**MATERIAL TO PROCESS:**
------------------------------------------------------------

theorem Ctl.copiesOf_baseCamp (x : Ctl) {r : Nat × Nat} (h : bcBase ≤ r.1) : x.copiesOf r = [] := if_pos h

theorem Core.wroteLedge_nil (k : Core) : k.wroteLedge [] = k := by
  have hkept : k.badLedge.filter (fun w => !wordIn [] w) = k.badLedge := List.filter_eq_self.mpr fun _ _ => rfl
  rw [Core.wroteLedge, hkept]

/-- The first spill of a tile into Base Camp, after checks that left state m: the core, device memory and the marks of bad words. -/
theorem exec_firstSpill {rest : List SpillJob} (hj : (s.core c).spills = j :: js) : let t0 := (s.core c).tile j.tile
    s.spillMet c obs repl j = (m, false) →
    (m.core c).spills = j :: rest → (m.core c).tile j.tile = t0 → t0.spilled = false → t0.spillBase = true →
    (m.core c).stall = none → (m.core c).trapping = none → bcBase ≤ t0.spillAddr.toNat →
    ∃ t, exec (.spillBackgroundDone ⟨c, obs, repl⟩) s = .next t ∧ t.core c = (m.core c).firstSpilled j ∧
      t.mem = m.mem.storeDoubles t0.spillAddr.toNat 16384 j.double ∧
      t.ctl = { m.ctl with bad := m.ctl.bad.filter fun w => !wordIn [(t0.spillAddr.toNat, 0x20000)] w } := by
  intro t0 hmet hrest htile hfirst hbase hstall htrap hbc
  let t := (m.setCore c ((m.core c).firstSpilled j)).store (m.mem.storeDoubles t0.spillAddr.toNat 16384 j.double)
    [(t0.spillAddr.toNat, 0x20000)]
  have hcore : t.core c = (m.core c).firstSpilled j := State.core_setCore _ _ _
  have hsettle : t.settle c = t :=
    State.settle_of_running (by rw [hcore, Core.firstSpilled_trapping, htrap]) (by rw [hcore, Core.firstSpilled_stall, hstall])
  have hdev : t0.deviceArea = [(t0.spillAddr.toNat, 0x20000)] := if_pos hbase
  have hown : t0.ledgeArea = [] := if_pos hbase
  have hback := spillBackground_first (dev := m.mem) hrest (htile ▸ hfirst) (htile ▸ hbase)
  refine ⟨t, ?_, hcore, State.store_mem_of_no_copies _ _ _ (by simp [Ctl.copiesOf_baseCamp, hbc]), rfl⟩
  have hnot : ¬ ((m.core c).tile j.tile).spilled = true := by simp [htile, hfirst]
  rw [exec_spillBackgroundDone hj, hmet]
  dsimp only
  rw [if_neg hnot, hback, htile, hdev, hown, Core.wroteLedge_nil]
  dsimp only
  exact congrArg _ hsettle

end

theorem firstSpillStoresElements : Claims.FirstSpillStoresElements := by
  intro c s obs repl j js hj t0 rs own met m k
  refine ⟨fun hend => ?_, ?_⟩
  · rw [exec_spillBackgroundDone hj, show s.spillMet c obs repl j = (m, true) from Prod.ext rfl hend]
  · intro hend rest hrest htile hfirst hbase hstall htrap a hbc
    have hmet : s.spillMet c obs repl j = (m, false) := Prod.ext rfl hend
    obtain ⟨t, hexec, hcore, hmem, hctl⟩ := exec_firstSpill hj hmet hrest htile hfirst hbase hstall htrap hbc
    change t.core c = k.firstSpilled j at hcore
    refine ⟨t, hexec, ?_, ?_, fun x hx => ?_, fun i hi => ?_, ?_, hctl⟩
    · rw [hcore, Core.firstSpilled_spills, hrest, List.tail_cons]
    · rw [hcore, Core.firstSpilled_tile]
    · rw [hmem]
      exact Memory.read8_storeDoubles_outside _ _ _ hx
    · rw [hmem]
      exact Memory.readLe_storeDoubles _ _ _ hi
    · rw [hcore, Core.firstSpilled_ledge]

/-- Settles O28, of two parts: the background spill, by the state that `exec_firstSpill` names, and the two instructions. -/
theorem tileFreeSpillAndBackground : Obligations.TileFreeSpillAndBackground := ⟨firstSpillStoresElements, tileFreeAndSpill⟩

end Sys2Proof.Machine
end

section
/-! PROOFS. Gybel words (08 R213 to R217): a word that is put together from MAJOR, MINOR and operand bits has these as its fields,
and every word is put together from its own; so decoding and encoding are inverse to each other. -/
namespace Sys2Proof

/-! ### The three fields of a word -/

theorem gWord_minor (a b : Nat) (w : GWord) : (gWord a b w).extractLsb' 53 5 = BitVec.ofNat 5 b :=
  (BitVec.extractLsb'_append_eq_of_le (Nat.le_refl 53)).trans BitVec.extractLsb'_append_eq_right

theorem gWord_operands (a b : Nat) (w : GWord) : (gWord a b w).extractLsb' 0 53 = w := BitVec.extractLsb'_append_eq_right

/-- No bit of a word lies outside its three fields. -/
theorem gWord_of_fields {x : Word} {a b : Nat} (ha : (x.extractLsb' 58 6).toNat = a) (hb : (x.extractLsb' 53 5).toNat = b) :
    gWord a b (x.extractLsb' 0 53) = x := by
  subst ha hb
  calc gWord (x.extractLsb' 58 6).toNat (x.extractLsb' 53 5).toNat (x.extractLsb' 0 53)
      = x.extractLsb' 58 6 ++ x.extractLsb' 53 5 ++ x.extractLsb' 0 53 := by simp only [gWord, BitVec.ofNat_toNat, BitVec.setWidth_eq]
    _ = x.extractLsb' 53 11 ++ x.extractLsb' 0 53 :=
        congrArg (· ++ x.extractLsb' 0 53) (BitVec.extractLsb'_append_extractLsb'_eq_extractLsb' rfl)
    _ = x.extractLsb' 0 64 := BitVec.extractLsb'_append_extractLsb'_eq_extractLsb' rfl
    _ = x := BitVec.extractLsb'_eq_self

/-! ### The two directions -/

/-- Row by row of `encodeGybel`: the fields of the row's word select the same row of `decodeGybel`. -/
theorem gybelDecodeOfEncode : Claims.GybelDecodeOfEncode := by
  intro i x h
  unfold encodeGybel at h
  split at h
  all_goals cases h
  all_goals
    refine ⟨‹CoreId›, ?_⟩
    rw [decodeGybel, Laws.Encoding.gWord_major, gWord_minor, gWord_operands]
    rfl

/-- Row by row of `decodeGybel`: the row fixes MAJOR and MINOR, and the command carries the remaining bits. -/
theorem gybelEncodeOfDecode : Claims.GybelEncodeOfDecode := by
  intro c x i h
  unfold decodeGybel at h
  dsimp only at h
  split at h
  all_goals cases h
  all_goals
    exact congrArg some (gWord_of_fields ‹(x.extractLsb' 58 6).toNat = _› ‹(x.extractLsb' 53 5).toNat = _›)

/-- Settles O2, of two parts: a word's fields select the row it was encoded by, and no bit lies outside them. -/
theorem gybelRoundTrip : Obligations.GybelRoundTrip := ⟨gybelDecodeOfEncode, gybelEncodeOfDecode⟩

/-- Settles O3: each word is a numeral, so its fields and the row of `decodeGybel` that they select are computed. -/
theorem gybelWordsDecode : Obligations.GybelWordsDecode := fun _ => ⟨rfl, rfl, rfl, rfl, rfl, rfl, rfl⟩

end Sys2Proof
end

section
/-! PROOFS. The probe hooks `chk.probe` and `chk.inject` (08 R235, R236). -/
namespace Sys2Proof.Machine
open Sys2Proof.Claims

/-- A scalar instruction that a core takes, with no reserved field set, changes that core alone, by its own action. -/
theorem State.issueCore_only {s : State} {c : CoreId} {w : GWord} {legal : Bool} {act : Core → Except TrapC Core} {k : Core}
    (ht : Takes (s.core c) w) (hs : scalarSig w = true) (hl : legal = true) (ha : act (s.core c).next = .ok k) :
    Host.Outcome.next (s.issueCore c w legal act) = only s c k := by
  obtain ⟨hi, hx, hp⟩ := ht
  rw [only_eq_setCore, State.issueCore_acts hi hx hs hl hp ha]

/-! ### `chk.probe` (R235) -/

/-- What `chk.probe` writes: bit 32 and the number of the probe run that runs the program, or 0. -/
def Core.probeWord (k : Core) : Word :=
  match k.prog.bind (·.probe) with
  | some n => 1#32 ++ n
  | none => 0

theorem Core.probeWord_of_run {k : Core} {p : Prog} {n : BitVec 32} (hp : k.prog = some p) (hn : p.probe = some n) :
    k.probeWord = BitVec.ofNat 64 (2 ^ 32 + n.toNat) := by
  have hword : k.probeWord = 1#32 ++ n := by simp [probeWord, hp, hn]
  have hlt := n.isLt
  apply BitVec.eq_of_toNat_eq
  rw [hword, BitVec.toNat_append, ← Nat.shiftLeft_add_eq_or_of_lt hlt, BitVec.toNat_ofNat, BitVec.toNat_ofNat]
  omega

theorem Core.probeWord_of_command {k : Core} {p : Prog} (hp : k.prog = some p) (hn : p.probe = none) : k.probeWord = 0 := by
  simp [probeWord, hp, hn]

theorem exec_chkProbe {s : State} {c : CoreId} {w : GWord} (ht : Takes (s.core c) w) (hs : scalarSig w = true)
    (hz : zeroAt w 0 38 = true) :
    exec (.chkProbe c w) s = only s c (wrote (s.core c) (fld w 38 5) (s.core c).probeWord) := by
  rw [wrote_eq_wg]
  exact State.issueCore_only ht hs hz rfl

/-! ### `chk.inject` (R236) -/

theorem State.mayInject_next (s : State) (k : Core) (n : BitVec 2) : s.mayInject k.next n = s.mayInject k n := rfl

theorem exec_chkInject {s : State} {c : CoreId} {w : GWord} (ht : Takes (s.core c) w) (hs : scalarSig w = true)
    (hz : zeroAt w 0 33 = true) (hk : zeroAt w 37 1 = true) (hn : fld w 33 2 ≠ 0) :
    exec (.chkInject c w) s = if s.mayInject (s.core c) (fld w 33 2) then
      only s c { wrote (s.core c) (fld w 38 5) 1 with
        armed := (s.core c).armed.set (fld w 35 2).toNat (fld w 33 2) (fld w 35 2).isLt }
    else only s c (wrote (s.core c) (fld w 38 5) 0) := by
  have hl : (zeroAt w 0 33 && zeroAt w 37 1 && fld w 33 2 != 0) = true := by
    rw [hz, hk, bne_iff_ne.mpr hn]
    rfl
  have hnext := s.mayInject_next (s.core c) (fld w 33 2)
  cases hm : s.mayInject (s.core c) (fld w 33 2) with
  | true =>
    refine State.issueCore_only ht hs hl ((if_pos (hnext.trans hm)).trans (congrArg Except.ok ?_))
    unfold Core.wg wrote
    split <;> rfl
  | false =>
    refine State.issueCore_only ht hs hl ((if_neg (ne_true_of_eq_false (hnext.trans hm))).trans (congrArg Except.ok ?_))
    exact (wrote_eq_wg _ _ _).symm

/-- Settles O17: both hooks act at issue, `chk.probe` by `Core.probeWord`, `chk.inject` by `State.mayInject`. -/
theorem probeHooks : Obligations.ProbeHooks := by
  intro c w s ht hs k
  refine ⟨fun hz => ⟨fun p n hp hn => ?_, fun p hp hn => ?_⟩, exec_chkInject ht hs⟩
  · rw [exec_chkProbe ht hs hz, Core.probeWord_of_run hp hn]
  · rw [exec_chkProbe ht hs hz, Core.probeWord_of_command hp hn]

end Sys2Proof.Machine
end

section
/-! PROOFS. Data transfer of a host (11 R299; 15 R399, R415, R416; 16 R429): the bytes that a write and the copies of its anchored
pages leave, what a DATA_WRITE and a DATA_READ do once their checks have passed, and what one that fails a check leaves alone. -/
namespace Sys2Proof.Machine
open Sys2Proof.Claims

------------------------------------------------------------

**TASK INSTRUCTIONS:**
Among the entries above, locate the lines containing "refine ⟨t, ?_, hcore, State.store_mem_of_no_copies" and "have hmet : s.spillMet", and transcribe exactly those two lines and all lines between.

**TASK RESULT:**
  refine ⟨t, ?_, hcore, State.store_mem_of_no_copies _ _ _ (by simp [Ctl.copiesOf_baseCamp, hbc]), rfl⟩
  have hnot : ¬ ((m.core c).tile j.tile).spilled = true := by simp [htile, hfirst]
  rw [exec_spillBackgroundDone hj, hmet]
  dsimp only
  rw [if_neg hnot, hback, htile, hdev, hown, Core.wroteLedge_nil]
  dsimp only
  exact congrArg _ hsettle

end

theorem firstSpillStoresElements : Claims.FirstSpillStoresElements := by
  intro c s obs repl j js hj t0 rs own met m k
  refine ⟨fun hend => ?_, ?_⟩
  · rw [exec_spillBackgroundDone hj, show s.spillMet c obs repl j = (m, true) from Prod.ext rfl hend]
  · intro hend rest hrest htile hfirst hbase hstall htrap a hbc
    have hmet : s.spillMet c obs repl j = (m, false) := Prod.ext rfl hend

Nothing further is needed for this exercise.